SPRG Seminars
April 9, 2013:
"The Coronal Global Evolutionary Model (CGEM)"
George H. Fisher, Space Sciences Laboratory, University of California at Berkeley
The Coronal Global Evolutionary Model, or CGEM, is a collaborative effort from the UC Berkeley Space Sciences Laboratory (SSL), Stanford University, and Lockheed-Martin. In work that led up to the selection of this project, the team demonstrated its capability to use sequences of vector magnetograms and Dopplergrams from the Helioseismic and Magnetic Imager (HMI) instrument aboard the SDO to drive a magnetofrictional (MF) model of the coronal magnetic field in AR 11158, which produced an X2.2 flare. We will implement this MF model in spherical coordinates to enable real-time, long-term modeling of the non-potential coronal magnetic field, both globally and for individual active region (ARs). The model's Earth-facing hemisphere will be driven using electric fields derived from the observed evolution of photospheric line-of-sight magnetic fields and electric currents. Far-side data inputs will be from an existing flux transport code, combined with HMI far-side observations of new active regions, with empirical parametrizations of orientation and flux.

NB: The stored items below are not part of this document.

/-- A steering result of bogie 1 to be shaped. -/
def shapeable (s : State) (targets : Option (Int × Int)) : State :=
  (s.setOsu { s.osu with
    results := [{ bogie := 1, state := .tracking, targets := targets }] }).setCsu
    { s.csu with running := true, awaiting := s.csu.awaiting.set 1 true }

/-- The last result of a cycle whose end report is in. -/
def lastOffer (s : State) (targets : Option (Int × Int)) : State :=
  let t := shapeable s targets
  t.setCsu { t.csu with endReport := true }

theorem witness_LastBogieClosesCycle_offer :
    ∀ posted ∈ [none, some disables],
      let s := (lastOffer (withAxle (withBogie (inPart .standby))) none).setMrh
        { State.reset.mrh with posted := posted }
      s.osu.results = { bogie := 1, state := .tracking, targets := none } :: [] ∧
      s.csu.running = true ∧ s.csu.endReport = true ∧
      (∀ b : BogieId, b ≠ 1 → s.csu.awaiting[b] = false) ∧ supervisionReached s = false ∧
      s.mrh.posted = posted := by decide +kernel

theorem witness_ShapingTargets :
    State.reset.osu.results = [] ∧
    (∀ part ∈ [PartState.config, .standby, .active, .fallback],
      let s := shapeable (withBogie (inPart part)) (some (43207, -22514))
      s.osu.results = { bogie := 1, state := .tracking, targets := some (43207, -22514) } :: [] ∧
      bogieExcluded s 1 = false ∧ s.sdu.part = part) ∧
    bogieExcluded ((shapeable (inPart .active) none).setLink 1
      { Link.initial with excluded := true }) 1 = true ∧
    (lastOffer (withBogie (inPart .active)) none).csu.endReport = true ∧
    (shapeable (withBogie (inPart .active)) none).csu.endReport = false ∧
    (shapeable (inPart .active) none).tables.bogie[(1 : Fin 4)].enabled = false ∧
    (let s := shapeable (awaiting (withBogie (inPart .active)) 0 none) none
     s.tables.bogie[(1 : Fin 4)].enabled = true ∧ s.tables.bogie[(1 : Fin 4)].echoCompare = true ∧
     s.als[(1 : Fin 4)].outstanding ≠ none) ∧
    (shapeable (withBogie (inPart .active)) none).als[(1 : Fin 4)].outstanding = none := by
  decide +kernel

/-- Channel 2 with an issued code, and the slew step of its entry. -/
def issuedAt (s : State) (code inverse slew : Nat) : State :=
  let t := s.setTables { s.tables with
    channel := s.tables.channel.set 2 { plainChannel with slew := slew } }
  t.setShaped 2 { target := none, rangeLimited := false,
                  issued := some { code := code, inverse := inverse } }

theorem witness_CodesStepTowardsTarget :
    State.reset.osu.channel[(2 : Fin 8)].issued = none ∧
    (let s := issuedAt (inPart .active) 42900 22635 0
     s.osu.channel[(2 : Fin 8)].issued = some { code := 42900, inverse := 22635 } ∧
     s.tables.channel[(2 : Fin 8)].slew = 0) ∧
    (let s := issuedAt (inPart .active) 42900 22635 400
     0 < s.tables.channel[(2 : Fin 8)].slew ∧ ((43300 : Int) - 42900).natAbs ≤ 400 ∧
     42900 + s.tables.channel[(2 : Fin 8)].slew < 43425 ∧
     27159 + s.tables.channel[(2 : Fin 8)].slew < 42900) ∧
    0 < (issuedAt (inPart .fallback) 42900 22635 0).tables.param.fallbackStep := by decide +kernel

theorem witness_CommandBuilt :
    (let s := withBogie (inPart .active)
     copyOk s.osu.channel[leadOf 1] = true ∧ copyOk s.osu.channel[trailOf 1] = true ∧
     commandWaits s 1 = false ∧ queueLength s.rpu < 12) ∧
    commandWaits (queued [] [waitingCommand] [] 0) 1 = true ∧
    (let s := fullQueue (withBogie (inPart .active))
     copyOk s.osu.channel[leadOf 1] = true ∧ commandWaits s 1 = false ∧
     12 ≤ queueLength s.rpu) := by decide +kernel

theorem witness_CopyFailureEndsBuild :
    copyOk (issuedAt (inPart .active) 43425 22174 400).osu.channel[leadOf 1] = false := by
  decide +kernel

/-! ## Witnesses: actuator links -/

theorem witness_AnswerHandled :
    forwardOnly State.reset = false ∧
    (∀ b : BogieId, State.reset.tables.bogie[b].enabled = false) ∧
    (let s := awaiting (withBogie (inPart .active)) 1 none
     s.tables.bogie[(1 : Fin 4)].enabled = true ∧
     s.tables.bogie[(1 : Fin 4)].actuator = (21 : Addr).toNat ∧
     (∀ c : BogieId, c < 1 → s.tables.bogie[c].enabled = false) ∧
     s.als[(1 : Fin 4)].pending = none ∧
     (∀ o ∈ s.als[(1 : Fin 4)].outstanding.toList, (7 : Tag) = o.tag ∧ (6 : Tag) ≠ o.tag ∧
       (echo 33200 32400).receivedLead.toNat = o.codes.lead ∧
       (echo 33200 32400).receivedTrail.toNat = o.codes.trail) ∧
     s.als[(1 : Fin 4)].outstanding ≠ none) ∧
    (awaiting (withBogie (inPart .active)) 1 (some { lead := 1, trail := 2 })).als[(1 : Fin 4)].pending =
      some { lead := 1, trail := 2 } := by decide +kernel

Because this model includes large-scale coronal electric currents, it is a substantial improvement over existing real-time global coronal models, which assume potential fields. Data products available from the model will include: 1) the evolving photospheric electric field, Poynting flux, and helicity flux; 2) estimates of coronal free energy and non-potential geometry and topology; 3) initial and time-dependent boundary conditions for MHD modeling of active regions; and 4) time-dependent boundary conditions and flux tube expansion factors for MHD and empirical solar wind models. Unstable configurations found from MF models will be dynamically evolved with local and global MHD codes. Modules used to derive surface electric fields from magnetic evolution will be incorporated into the SDO/HMI data pipeline, and data products will be distributed through the Joint Science Operations Center (JSOC) and directly to space weather forecasters and users. The electric field and MF codes will be delivered to the Community Coordinated Modeling Center (CCMC) for science analysis and use with other models.
This project is being jointly funded by NASA and NSF.